▶ [Collected data entries]
-- Opening Marker --
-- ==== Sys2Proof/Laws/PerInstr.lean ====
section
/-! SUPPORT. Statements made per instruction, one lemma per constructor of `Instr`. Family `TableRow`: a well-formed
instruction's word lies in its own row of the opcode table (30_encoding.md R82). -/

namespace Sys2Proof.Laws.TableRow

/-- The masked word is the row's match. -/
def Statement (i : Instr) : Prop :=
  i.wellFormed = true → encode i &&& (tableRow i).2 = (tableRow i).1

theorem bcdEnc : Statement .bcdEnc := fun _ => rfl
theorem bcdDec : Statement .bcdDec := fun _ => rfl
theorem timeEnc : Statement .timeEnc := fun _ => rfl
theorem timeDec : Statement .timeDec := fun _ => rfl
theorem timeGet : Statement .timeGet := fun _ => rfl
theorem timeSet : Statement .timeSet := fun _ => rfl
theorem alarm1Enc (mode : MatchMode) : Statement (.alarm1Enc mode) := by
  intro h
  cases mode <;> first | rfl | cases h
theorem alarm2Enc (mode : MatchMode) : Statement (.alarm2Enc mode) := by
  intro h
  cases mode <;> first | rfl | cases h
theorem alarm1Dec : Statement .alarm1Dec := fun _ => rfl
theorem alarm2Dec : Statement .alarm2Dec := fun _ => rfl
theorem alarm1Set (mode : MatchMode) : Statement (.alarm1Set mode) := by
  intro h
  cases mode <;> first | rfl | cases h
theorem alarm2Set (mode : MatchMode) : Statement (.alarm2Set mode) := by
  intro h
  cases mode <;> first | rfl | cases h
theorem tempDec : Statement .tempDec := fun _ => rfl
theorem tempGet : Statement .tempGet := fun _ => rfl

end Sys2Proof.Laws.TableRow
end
-- Closing Marker --
Which lines in the records above contain the string "Laws"? Copy each one.

-- ==== Sys2Proof/Laws/PerInstr.lean ====
namespace Sys2Proof.Laws.TableRow
end Sys2Proof.Laws.TableRow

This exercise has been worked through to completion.